The framing that you appear to be bringing to the piece is one that starts from targeted advertising is a legitimate business model and we just need to find whether there are practical ways of limiting what can be targeted. This will become harder over time given the new technologies evolving. I view this a bit differently. Advertising on the Web started out as untargeted. While some had a problem with it on the basis of it polluting pages, it was understood given that model existed in newspapers, radio and TV. It wasn’t long before targeting on the basis of content became more the norm, as a result of the fairly static nature of the web. This was generally the form targeting took on content sites. The assumption being that a user interested in a piece of content might appreciate related ads.
Behavioral, collaborative filtering or user-centric targeted ads is basically what we live with today, but it’s not what people signed up when joining online communities. If before they signed up there was a big banner that said, “By signing up you allow us to target ads and sell data about you on the basis of inferences we make about you or based on your social conversations or on anything you share. You are giving us permission to share this information with advertisers, data brokers, law enforcement and other gov’t institutions or anyone else we deem appropriately interested in this information.”. I suspect that it would force people to think about it more. The notion that once users are in these closed communities, targeting changes are made and additional rights are extracted from them as the tech evolves, is somewhat despicable. It’s hard for most to understand the occasional “Read the changes to the Privacy Policy” that sites make available given the thick legalese used. Some sites do make an effort to write a version of these in a more accessible method, but in the context of use, it’s too hard for the user to appreciate the impact of what they are implicitly agreeing to.

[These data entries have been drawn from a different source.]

theorem checked_err (i : Instr) (s t : State) :
    (checked i s t).err = if firstErrorCode i s = 0 then t.err else firstErrorCode i s := by
  unfold checked firstErrorCode
  split
  · rfl
  split
  · rfl
  split
  · rfl
  split <;> rfl

/-- What the body of a command may end with: the code 0, or `PaddingError` where the command removes padding. -/
def BodyEnds (i : Instr) (t : State) : Prop := t.err = 0 ∨ (checksPadding i = true ∧ t.err = 6)

theorem notKeyedApplies_data {i : Instr} (hi : i.form.op ≠ .init) (s : State) :
    notKeyedApplies i s = !keyedFlag s i.form.unit := by
  rw [notKeyedApplies, bne_iff_ne.2 hi, Bool.true_and]

theorem keyLengthApplies_data {i : Instr} (hi : i.form.op ≠ .init) (s : State) : keyLengthApplies i s = false := by
  cases i
  case feiInit | spnInit | teaInit | xteaInit | xxtInit | strInit => exact absurd rfl hi
  all_goals rfl

/-- A data command checks the `KEYED` flag of its unit, then the length of its IV, then the length of its message. -/
theorem checked_data {i : Instr} (hi : i.form.op ≠ .init) (s t : State) :
    checked i s t =
      if keyedFlag s i.form.unit = false then raise .notKeyed s
      else if ivLengthApplies i s then raise .ivLength s
      else if blockAlignmentApplies i s then raise .blockAlignment s
      else t := by
  simp [checked, notKeyedApplies_data hi, keyLengthApplies_data hi]

/-- An `INIT` checks the length of its key and nothing else. -/
theorem checked_init {i : Instr} (hi : i.form.op = .init) (s t : State) :
    checked i s t = if keyLengthApplies i s then raise .keyLength s else t := by
  cases i
  case feiInit | spnInit | teaInit | xteaInit | xxtInit | strInit => rfl
  all_goals cases hi

/-! ## Each frame as its checks and its body, where the tables say what the frame checks -/

section
variable {i : Instr} {s : State}

theorem initUnit_eq_checked (hi : i.form.op = .init) {n : Nat} {lengths : List Nat} (hn : n ∈ lengths) (load : Bytes → State → State)
    (hkey : keyLengthApplies i s = true ↔ s.keyLen ≠ 0 ∧ s.keyLen ∉ lengths) :
    initUnit n lengths load s = checked i s
      { load (operand (resolveOperand .key n s) .key) (resolveOperand .key n s) with err := 0, doutLen := 0 } := by
  by_cases hbad : s.keyLen ≠ 0 ∧ s.keyLen ∉ lengths
  · rw [checked_init hi, if_pos (hkey.2 hbad), initUnit_bad load hbad.1 hbad.2]
  · rw [checked_init hi, if_neg (fun happlies => hbad (hkey.1 happlies)), initUnit_ok load (by tauto)]

theorem singleBlock_eq_checked (hi : i.form.op ≠ .init) {B : Nat} (f : Bytes → Bytes) (hiv : ivLengthApplies i s = false)
    (hdin : blockAlignmentApplies i s = (s.dinLen != B)) :
    singleBlock (keyedFlag s i.form.unit) B f s = checked i s (deliver (f (memRead s .din 0 B)) s) := by
  simp [singleBlock, checked_data hi, hiv, hdin]

theorem blockwise_eq_checked (hi : i.form.op ≠ .init) {B : Nat} (f : Bytes → Bytes) (hiv : ivLengthApplies i s = false)
    (hdin : blockAlignmentApplies i s = (s.dinLen % B != 0)) :
    blockwise (keyedFlag s i.form.unit) B f s = checked i s (deliver (ecb f (blocks B (operand s .din))) s) := by
  simp [blockwise, checked_data hi, hiv, hdin]

theorem chained_eq_checked (hi : i.form.op ≠ .init) {ivOk aligned : Bool} {n B : Nat} (f : Bytes → List Bytes → Bytes)
    (hiv : ivLengthApplies i s = !ivOk) (hdin : blockAlignmentApplies i s = (aligned && s.dinLen % B != 0)) :
    chained (keyedFlag s i.form.unit) ivOk aligned n B f s = checked i s
      (deliver (f (memRead (resolveOperand .iv n s) .iv 0 n) (blocks B (operand s .din))) (resolveOperand .iv n s)) := by
  simp [chained, checked_data hi, hiv, hdin]

end

/-- 42 R151: the IV of an encrypting command is not accepted where it is neither empty nor of the length n. -/
theorem not_ivAcceptedEnc (n : Nat) (s : State) : (!ivAcceptedEnc n s) = (s.ivLen != 0 && s.ivLen != n) := Bool.not_or _ _

/-! ## The commands with a frame of their own -/

section
variable (P : Config.Params) (s : State)

theorem spnEncEcb_eq_checked : spnEncEcb P s =
    checked .spnEncEcb s (deliver (ecb (spnE P s.spn.rk) (blocks 16 (pad16 (operand s .din)))) s) := by
  rw [checked_data (by decide)]
  rfl

theorem spnEncCbc_eq_checked : spnEncCbc P s =
    checked .spnEncCbc s (deliver (spnEncCbcOutput P (resolveOperand .iv 16 s)) (resolveOperand .iv 16 s)) := by
  rw [checked_data (by decide), spnEncCbcOutput, resolveOperand_spn]
  simp only [ivLengthApplies, ← not_ivAcceptedEnc, Bool.not_eq_true']
  rfl

theorem spnDecEcb_eq_checked : spnDecEcb P s =
    checked .spnDecEcb s ((unpad16 (spnDecEcbMessage P s)).elim (raise .padding s) (deliver · s)) := by
  rw [checked_data (by decide), spnDecEcb, ← spnDecEcbMessage]
  simp only [blockAlignmentApplies, Bool.or_eq_true, beq_iff_eq, bne_iff_ne]
  cases unpad16 (spnDecEcbMessage P s) <;> rfl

I think Schrems has called out the status quo. He has gone to the place no one else dared go to, which was to challenge regulators, legislators and the largest tech companies on behalf of the average person. It’s hard and dirty work, but as the inconsistencies between what users expect and what companies are doing become more pronounced, he seems to be the only true watchdog since regulating bodies had mostly dropped the ball (until he arrived on the scene).

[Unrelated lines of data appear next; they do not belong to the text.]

-- ==== Sys2Proof/Machine/MasterCore.lean ====
section
/-! DEFINITION. Configuration and polls of the master core as calls (rules R131, R133, R137, R138). The operand
`timeout` is always `PHASE_TIMEOUT` in the engine; the model keeps no clock, so the deadline is a draw (rule R135)
and no rule reads the operand. -/

namespace Sys2Proof.Machine

/-- `INIT m, div` (rule R131): another divider than `DIV_100K` is refused before any access, so before the fault of
a master index out of range. -/
def execInit (m : Byte) (div : Half) (s : State) : Host.Outcome State Fault Refusal :=
  if masterIx s.cfg m = none ∧ div ≠ s.cfg.div100k then answer (.err .invalidArgument) s
  else onMaster m s fun k =>
    if div = s.cfg.div100k then
      finishCall (.done .okay (s.withPort k (programDivider s.cfg k div (s.port k))))
    else answer (.err .invalidArgument) s

/-- `DEINIT m` (rule R133). -/
def execDeinit (m : Byte) (s : State) : Host.Outcome State Fault Refusal :=
  onMaster m s fun k =>
    finishCall (.done .okay (s.withPort k (disableMaster s.cfg k (s.port k))))

/-- `WAIT_IDLE m, timeout` (rule R137). -/
def execWaitIdle (m : Byte) (_timeout : Half) (s : State) : Host.Outcome State Fault Refusal :=
  startPrim m .waitIdle s

/-- `WAIT_PHASE_DONE m, timeout, is_write` (rule R138). -/
def execWaitPhaseDone (m : Byte) (_timeout : Half) (isWrite : Bool) (s : State) :
    Host.Outcome State Fault Refusal :=
  startPrim m (.waitPhase isWrite) s

end Sys2Proof.Machine
end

Being online should not result in the abdication of our rights to privacy, and it didn’t used to. While we can appreciate that tech’s evolution has enabled new capabilities that no one has been prepared for in terms of targeting users or use of data about them, on the other side of that, the regulators are doing everything possible to attack the use of tools for users protecting themselves (ie. encrypted communications, VPNs, anonymous handles, etc.). So what are we to make of all of this? Should we sit back and let these companies with legislators in their pockets or under lazy regulators, continue to enjoy the privileges that come from the arbitrage between the value of untargeted ads and inference-laden targeted ads, as well as secondary and tertiary data uses, at our expense? Ultimately, there’s no good reason why ad targeting exists other than to increase the rents web sites can charge advertisers. There’s no user value (as much as the sites try to espouse such).

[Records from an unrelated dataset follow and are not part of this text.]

-- ==== Sys2Proof/Safety.lean ====
section
/-! DEFINITION. What the statements about the engine speak of: who holds a lock, the accesses a call made, the
accesses the spec asks for, what a call on one master leaves alone, and the invariants. -/

namespace Sys2Proof.Machine

/-- This agent holds the lock of `k` (rule R28). -/
def Holds (s : State) (k : MasterIx) : Prop := ∃ r, (s.unit k).record = some r ∧ r.lock = .held s.self

/-- This agent may use master `k`: the master is in `ENABLED` and the agent holds its lock (rules R28, R281). -/
def MayUse (s : State) (k : MasterIx) : Prop := masterEnabled s.cfg k = true ∧ Holds s k

/-- The most data bytes a transaction carries: a block has `BLOCK_MAX`, a word two (rule R90). -/
def maxData (c : Config.Params) : Nat := max 2 c.blockMax.val

/-- No transaction has more phases: beside its data, the address, the command, the length byte and the restart (rule
R193). -/
def maxPhases (c : Config.Params) : Nat := 4 + maxData c

/-- The scheduler lets the moving agent go so far that a call without a retry is not cut short before its next
scheduling point: none has more positions to run; with the `BLOCK_MAX` of rule R5 this is 100 (log entry 5). -/
def Unhurried (s : State) : Prop := 68 + maxData s.cfg ≤ s.quantum

/-- A write access. -/
def Access.isWrite : Access → Bool
  | .wr _ _ => true
  | .rd _ _ => false

/-- The writes among some accesses. -/
def writesOf (h : List Access) : List Access := h.filter Access.isWrite

/-- The access is a STOP command (rule R147). -/
def isStop (c : Config.Params) (a : Access) : Bool := decide (a = .wr .cmdstat (cmdStop c.bits))

/-- Number of STOP commands among some accesses. -/
def stopCount (c : Config.Params) (h : List Access) : Nat := h.countP (isStop c)

/-- An access the engine may make: a write of `CMDSTAT` is one of the five command bytes (rules R84, R85). -/
def accessIssued (b : Config.Bits) : Access → Bool
  | .wr .cmdstat v => commandIssued b v
  | .wr _ _ => true
  | .rd _ _ => true

/-- The status answer ends its poll at once and well: BUSY clear where `wait_idle` polls, TIP, AL and RXACK clear where
`wait_phase_done` does; no other bit matters (rules R137, R138). -/
def answerFits (b : Config.Bits) (idle : Bool) (v : Byte) : Bool :=
  if idle then !bitSet v b.busy else !bitSet v b.tip && !bitSet v b.al && !bitSet v b.rxack

/-- The status answers suit the polls, in order; `true` is a poll of `wait_idle`. -/
def answersFit (b : Config.Bits) : List Bool → List Byte → Bool
  | [], _ => true
  | _ :: _, [] => false
  | k :: ks, v :: vs => answerFits b k v && answersFit b ks vs

/-- The next status answers suit the polls `ks`. -/
def Smooth (c : Config.Params) (q : Inputs) (ks : List Bool) : Prop := answersFit c.bits ks q.status = true

/-- `n` phase polls. -/
def phases (n : Nat) : List Bool := List.replicate n false

/-- The polls of a transaction of `n` phases (rules R172, R175). -/
def txnPolls (n : Nat) : List Bool := true :: phases n

/-- The next answers to `DATA` reads are these bytes. -/
def DataNext (q : Inputs) (d : List Byte) : Prop := d <+: q.data

/-- The four writes of `init` (rule R131). -/
def reinitWrites (c : Config.Params) : List Access :=
  [.wr .ctrl ctrlOff, .wr .prerLo (wordLow c.div100k), .wr .prerHi (wordHigh c.div100k),
   .wr .ctrl (ctrlOn c.bits)]

/-- The writes of a START (rule R142). -/
def startWrites (c : Config.Params) (ab : Byte) : List Access :=
  [.wr .data ab, .wr .cmdstat (cmdStart c.bits)]

/-- The writes that send one byte (rule R144). -/
def sendWrites (c : Config.Params) (b : Byte) : List Access :=
  [.wr .data b, .wr .cmdstat (cmdWrite c.bits)]

/-- The writes that send a list of bytes in index order (rule R64). -/
def sendAllWrites (c : Config.Params) (d : List Byte) : List Access := d.flatMap (sendWrites c)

As I view Substack’s model, I see one where quality of participants willing to pay for content is far more interesting than getting a high quantity of users who don’t really appreciate the content. Where a content provider wants to offer a free access option, that too is great as they do so with purpose, to build a reputation and a base who may turn into paid subscribers at some point. None of this requires taking advantage of the readers by creepily surveying them and selling info on their comments or on the series of articles they have read. Or being forced to write misleading headlines.
OK, enough soapbox talk, your piece just stirred a lot of thoughts for me and wanted to share some additional perspectives on this. Thanks again.